The black and white stripes of Newcastle United shirts peppered the 45,000-strong crowd at Finsbury Park, although those wearing them weren’t there for a football match. In appropriately rowdy fashion, northern pride had descended on London with the colours of Sam Fender’s local team adorning the venue (the musician was born and raised in North Shields, just miles from Newcastle).
Fender kicked off his riotous set with “Will We Talk?” from his 2019 album Hypersonic Missiles before smashing confidently through “Getting Started” from 2021’s Seventeen Going Under and “Dead Boys” from a 2018 EP. He and bandmates Dean Thompson, Tom Ungerer, Joe Atkinson, Drew Michael and Johnny Davis played with an exuberance that felt appropriate for their biggest show yet. Fender’s voice, though rough and rasping, rang through with slick and soulful purpose.
After making his Glastonbury debut last month, this was another step up, but the 28-year-old is determined to stay grounded.
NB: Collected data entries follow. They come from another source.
-- ==== Sys2Proof/Machine/Operands.lean ====
section
/-! DEFINITION. The operand forms (rule R92): registers direct, `kk` and `nnn` as they stand, memory at `I` plus a
constant offset, and the register block `V[0]..V[x]` of Fx55 and Fx65. -/

namespace Sys2Proof.Machine

/-- The only addressing mode: "`I` plus a constant offset", as an integer that never wraps (R64, R92). -/
def State.indexAddr (s : State) (offset : Nat) : Nat := s.i.toNat + offset

/-- The registers `V[0]..V[x]`, ascending (R203, R204). -/
def regsUpTo (x : Reg) : List Reg := (List.finRange 16).filter fun k => k ≤ x

/-- The values of `V[0]..V[x]` (R203). -/
def State.regBlock (s : State) (x : Reg) : List Byte := (regsUpTo x).map s.readV

/-- The three decimal digits of a byte: hundreds, tens, ones (R202). -/
def bcdDigits (b : Byte) : List Byte :=
  [BitVec.ofNat 8 (b.toNat / 100), BitVec.ofNat 8 (b.toNat / 10 % 10), BitVec.ofNat 8 (b.toNat % 10)]

/-- The address of the built-in sprite for a digit: `Vx * 5`, the full 8-bit value (R201, D20). -/
def glyphAddr (b : Byte) : Word := BitVec.ofNat 16 (b.toNat * 5)

end Sys2Proof.Machine
end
He turned his Brit Awards into beer pumps at his local pub and — in tribute to the landlord, who passed away earlier this year — he named this event’s second stage the John O’Keefe Low Lights Stage.
Posters advertising the gig portrayed Boris Johnson as a cartoon hog roasting over an open fire. Fender has been outspoken in the past about his hatred of the Tories. This sentiment came through in “Aye”, as he sang, “I don’t have time for the very few/They never had time for me and you.”
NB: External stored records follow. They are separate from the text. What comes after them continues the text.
/-- Every instruction commits an outcome that follows the table. -/
theorem exec_followsTable (i : Instr) (s : State) : ∃ r, exec i s = commit s r ∧ r.FollowsTable i s := by
  cases i with
  | jp nnn => exact ⟨_, exec_jp nnn s, BitVec.toNat_setWidth_of_le (by decide), rfl⟩
  | call nnn => exact ⟨_, exec_call nnn s, followsTable_call nnn s⟩
  | ret => exact ⟨_, exec_ret s, followsTable_ret s⟩
  | seVxKk x kk => exact ⟨_, exec_seVxKk x kk s, followsTable_skipIf (by simp [Instr.nextPc, State.pcNat])⟩
  | sneVxKk x kk => exact ⟨_, exec_sneVxKk x kk s, followsTable_skipIf (by simp [Instr.nextPc, State.pcNat])⟩
  | seVxVy x y => exact ⟨_, exec_seVxVy x y s, followsTable_skipIf (by simp [Instr.nextPc, State.pcNat])⟩
  | sneVxVy x y => exact ⟨_, exec_sneVxVy x y s, followsTable_skipIf (by simp [Instr.nextPc, State.pcNat])⟩
  | ldVxK x => exact ⟨_, exec_ldVxK x s, rfl⟩
  | addVxKk x kk => exact ⟨_, exec_addVxKk x kk s, followsTable_aluInstr rfl _ _ _⟩
  | ldVxVy x y => exact ⟨_, exec_ldVxVy x y s, followsTable_aluInstr rfl _ _ _⟩
  | orVxVy x y => exact ⟨_, exec_orVxVy x y s, followsTable_aluInstr rfl _ _ _⟩
  | andVxVy x y => exact ⟨_, exec_andVxVy x y s, followsTable_aluInstr rfl _ _ _⟩
  | xorVxVy x y => exact ⟨_, exec_xorVxVy x y s, followsTable_aluInstr rfl _ _ _⟩
  | addVxVy x y => exact ⟨_, exec_addVxVy x y s, followsTable_aluInstr rfl _ _ _⟩
  | subVxVy x y => exact ⟨_, exec_subVxVy x y s, followsTable_aluInstr rfl _ _ _⟩
  | shrVx x y => exact ⟨_, exec_shrVx x y s, followsTable_aluInstr rfl _ _ _⟩
  | subnVxVy x y => exact ⟨_, exec_subnVxVy x y s, followsTable_aluInstr rfl _ _ _⟩
  | shlVx x y => exact ⟨_, exec_shlVx x y s, followsTable_aluInstr rfl _ _ _⟩
  | cls => exact ⟨_, exec_cls s, followsTable_nextInstr rfl rfl⟩
  | ldVxKk x kk => exact ⟨_, exec_ldVxKk x kk s, followsTable_nextInstr rfl rfl⟩
  | ldINnn nnn => exact ⟨_, exec_ldINnn nnn s, followsTable_nextInstr rfl rfl⟩
  | ldVxDt x => exact ⟨_, exec_ldVxDt x s, followsTable_nextInstr rfl rfl⟩
  | ldDtVx x => exact ⟨_, exec_ldDtVx x s, followsTable_nextInstr rfl rfl⟩
  | ldStVx x => exact ⟨_, exec_ldStVx x s, followsTable_nextInstr rfl rfl⟩
  | ldFVx x => exact ⟨_, exec_ldFVx x s, followsTable_nextInstr rfl rfl⟩
  | drw x y n =>
    exact ⟨_, exec_drw x y n s, followsTable_afterRangeCheck _ _ (followsTable_nextInstr rfl rfl)⟩
  | ldBVx x => exact ⟨_, exec_ldBVx x s, followsTable_afterRangeCheck _ _ (followsTable_nextInstr rfl rfl)⟩
  | ldMemVx x => exact ⟨_, exec_ldMemVx x s, followsTable_afterRangeCheck _ _ (followsTable_nextInstr rfl rfl)⟩
  | ldVxMem x =>
    exact ⟨_, exec_ldVxMem x s,
      followsTable_afterRangeCheck _ _ (followsTable_nextInstr rfl (changesOnly_loadRegs s _).rs)⟩

/-! ## How an instruction and a step end in `Running` (R122, R123) -/

/-- The run states a completed instruction leaves (R127). -/
def RunState.completed (rs : RunState) : Prop := rs = .running ∨ rs = .halted .endOfMemory

theorem advance_completed {u : State} (hu : u.rs = .running) (q : Nat) : (u.advance q).rs.completed := by
  rw [advance_rs, hu]
  split
  · exact .inr rfl
  · exact .inl rfl

/-- An instruction completes with the table's `pc`, waits if it is an Fx0A, or is taken as a fatal halt. -/
theorem exec_ends {i : Instr} {s t : State} (hr : s.rs = .running) (h : exec i s = .next t) :
    (t.rs.completed ∧ t.pc = BitVec.ofNat 16 (Instr.nextPc i s)) ∨
    (∃ x, i = .ldVxK x ∧ t = s.setRs (.awaitingKey x)) ∨ ∃ c, c.fatal ∧ t = haltedWith s c := by
  obtain ⟨r, he, hr'⟩ := exec_followsTable i s
  rcases commit_cases (he.symm.trans h) with ⟨q, u, rfl, rfl⟩ | ⟨x, rfl, rfl⟩ | ⟨c, rfl, rfl⟩
  · obtain ⟨rfl, hu⟩ := hr'
    exact .inl ⟨advance_completed (hu.trans hr) _, advance_pc _ _⟩
  · exact .inr (.inl ⟨x, hr', rfl⟩)
  · exact .inr (.inr ⟨c, hr', rfl⟩)

theorem firstBad_fatal (a : Nat) : (firstBad a).fatal := trivial

/-- A step in `Running` completes, waits at an Fx0A, or is taken as a fatal halt. -/
theorem step_ends {s t : State} (hr : s.rs = .running) (h : step s = .next t) :
    t.rs.completed ∨
    (∃ w x, fetch s = .ok w ∧ decodeWord w = some (.ldVxK x) ∧ t = s.setRs (.awaitingKey x)) ∨
    ∃ c, c.fatal ∧ t = haltedWith s c := by
  rcases step_running_cases hr with ⟨-, hstep⟩ | ⟨w, -, -, hstep⟩ | ⟨w, i, hf, hd, hstep⟩
  · cases hstep.symm.trans h
    exact .inr (.inr ⟨_, firstBad_fatal _, rfl⟩)
  · cases hstep.symm.trans h
    exact .inl (advance_completed hr _)
  · rcases exec_ends hr (hstep.symm.trans h) with ⟨hc, -⟩ | ⟨x, rfl, ht⟩ | hfault
    · exact .inl hc
    · exact .inr (.inl ⟨w, x, hf, hd, ht⟩)
    · exact .inr (.inr hfault)

/-! ## Fatal halts are precise (O12) -/

/-- Settles O12: a completed step and a wait leave no fatal halt, and a fatal error is taken as `haltedWith`. -/
theorem fatalHaltsArePrecise : Obligations.FatalHaltsArePrecise := by
  intro s t c hr h ht hc
  rcases step_ends hr h with hdone | ⟨w, x, -, -, rfl⟩ | ⟨d, -, rfl⟩
  · rcases hdone with hrun | hend
    · cases ht.symm.trans hrun
    · cases ht.symm.trans hend
      exact hc.elim
  · cases ht
  · cases ht
    rfl

/-! ## The run states (O14) -/

/-- The row of `key` in R122. -/
theorem keyOp_rs {s : State} {x : Reg} (k : BitVec 4) (h : s.rs = .awaitingKey x) :
    (keyOp k s).rs = if s.pc.toNat + 2 ≤ 0xFFF then .running else .halted .endOfMemory := by
  rw [keyOp_of_awaiting k h, advance_rs, setRs_rs, State.pcNat]
  by_cases hp : s.pc.toNat + 2 ≤ 0xFFF
  · rw [if_neg (by omega), if_pos hp]
  · rw [if_pos (by omega), if_neg hp]

/-- The row of `step` in `Running` in R122; the invariant of the state after gives the bound on `pc`. -/
theorem step_running_rs {s t : State} (hs : Inv s) (hr : s.rs = .running) (h : step s = .next t) :
    (t.rs = .running ∧ t.pc.toNat ≤ 0xFFF) ∨ (t.rs = .halted .endOfMemory ∧ 0xFFF < t.pc.toNat) ∨
    (∃ x w, t.rs = .awaitingKey x ∧ t.pc = s.pc ∧ fetch s = .ok w ∧ decodeWord w = some (.ldVxK x)) ∨
    ∃ c, t.rs = .halted c ∧ c.fatal ∧ t.pc = s.pc := by
  have ht : Inv t := stepKeepsTheInvariant s t hs h
  rcases step_ends hr h with hdone | ⟨w, x, hf, hd, rfl⟩ | ⟨c, hc, rfl⟩
  · rcases hdone with hrun | hend
    · exact .inl ⟨hrun, pc_le_of_running ht hrun⟩
    · exact .inr (.inl ⟨hend, (legal_pc ht.run_legal).2.mpr hend⟩)
  · exact .inr (.inr (.inl ⟨x, w, rfl, rfl, hf, hd⟩))
  · exact .inr (.inr (.inr ⟨c, rfl, hc, rfl⟩))

/-- A step at an Fx0A waits. -/
theorem step_rs_of_ldVxK {s t : State} {w : Word} {x : Reg} (hr : s.rs = .running) (hf : fetch s = .ok w)
    (hd : decodeWord w = some (.ldVxK x)) (h : step s = .next t) : t.rs = .awaitingKey x := by
  rw [step_of_instr hr hf hd, exec_ldVxK] at h
  cases h
  rfl

theorem resetOp_rs {image : List Byte} {s t : State} (h : resetOp image s = .next t) : t.rs = .running := by
  unfold resetOp at h
  split at h <;> cases h
  rfl

/-- Settles O14: one row of R122 for each host operation. -/
theorem runStateMovesAsTheTableSays : Obligations.RunStateMovesAsTheTableSays := by
  intro op s t hs h
  cases op with
  | reset image => exact resetOp_rs h
  | read => cases h; rfl
  | tick => cases h; exact ⟨tickOp_rs s, fun ⟨_, hc⟩ => tickOp_of_halted hc⟩
  | key k => cases h; exact ⟨fun _ => keyOp_rs k, keyOp_of_not_awaiting k⟩
  | step =>
    change step s = .next t at h
    refine ⟨fun hr => ?_, fun hr => step_running_rs hs hr h, fun w x hr hf hd => step_rs_of_ldVxK hr hf hd h⟩
    cases (step_not_running hr).symm.trans h
    rfl

/-! ## The next `pc` (O15) -/

/-- A 00EE that does not fault returns through a live entry. -/
theorem sp_pos_of_ret {s t : State} (h : exec .ret s = .next t) (ht : t.rs.safe) : 0 < s.sp.val := by
  by_contra hsp
  rw [exec_ret, (pop_eq_none_iff s).mpr (by omega)] at h
  cases h
  exact ht trivial

/-- In states of the invariant no value of the table is reduced to 16 bits (R36, R126). A dead entry can hold any
value, so a 00EE is asked for a live one. -/
theorem nextPc_lt {i : Instr} {s : State} (hs : Inv s) (hr : s.rs = .running) (hret : i = .ret → 0 < s.sp.val) :
    Instr.nextPc i s < 2 ^ 16 := by
  have hpc := pc_le_of_running hs hr
  cases i with
  | ret =>
    have hlive : (Fin.ofNat 16 (s.sp.val - 1)).val < s.sp.val :=
      (Nat.mod_le _ _).trans_lt (Nat.sub_lt (hret rfl) one_pos)
    exact (hs.stack_legal _ hlive).trans_lt (by decide)
  | jp nnn | call nnn => exact nnn.isLt.trans (by decide)
  | seVxKk | sneVxKk | seVxVy | sneVxVy => simp only [Instr.nextPc]; split <;> omega
  | _ => simp only [Instr.nextPc]; omega

theorem advance_pc_toNat (u : State) {q : Nat} (hq : q < 2 ^ 16) : (u.advance q).pc.toNat = q := by
  rw [advance_pc, BitVec.toNat_ofNat, Nat.mod_eq_of_lt hq]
Among the highlights was the live debut of “Alright”, which he had shared on social media the night before, Fender commenting that it is “about growing up and the theme of cheating death”. Gentler than many of Fender’s best-known songs, “Alright” is laced with a loneliness that may be born of lockdowns, but it is also imbued with hope and resolution: “We’re alright, we’re alright, it’s time to put the world to rights.”
As the sun set over Finsbury Park, Fender closed the show with two powerhouse numbers, “Seventeen Going Under” and “Hypersonic Missiles” in the encore, introspection giving way to joyful defiance. Fender is shooting for the heavens.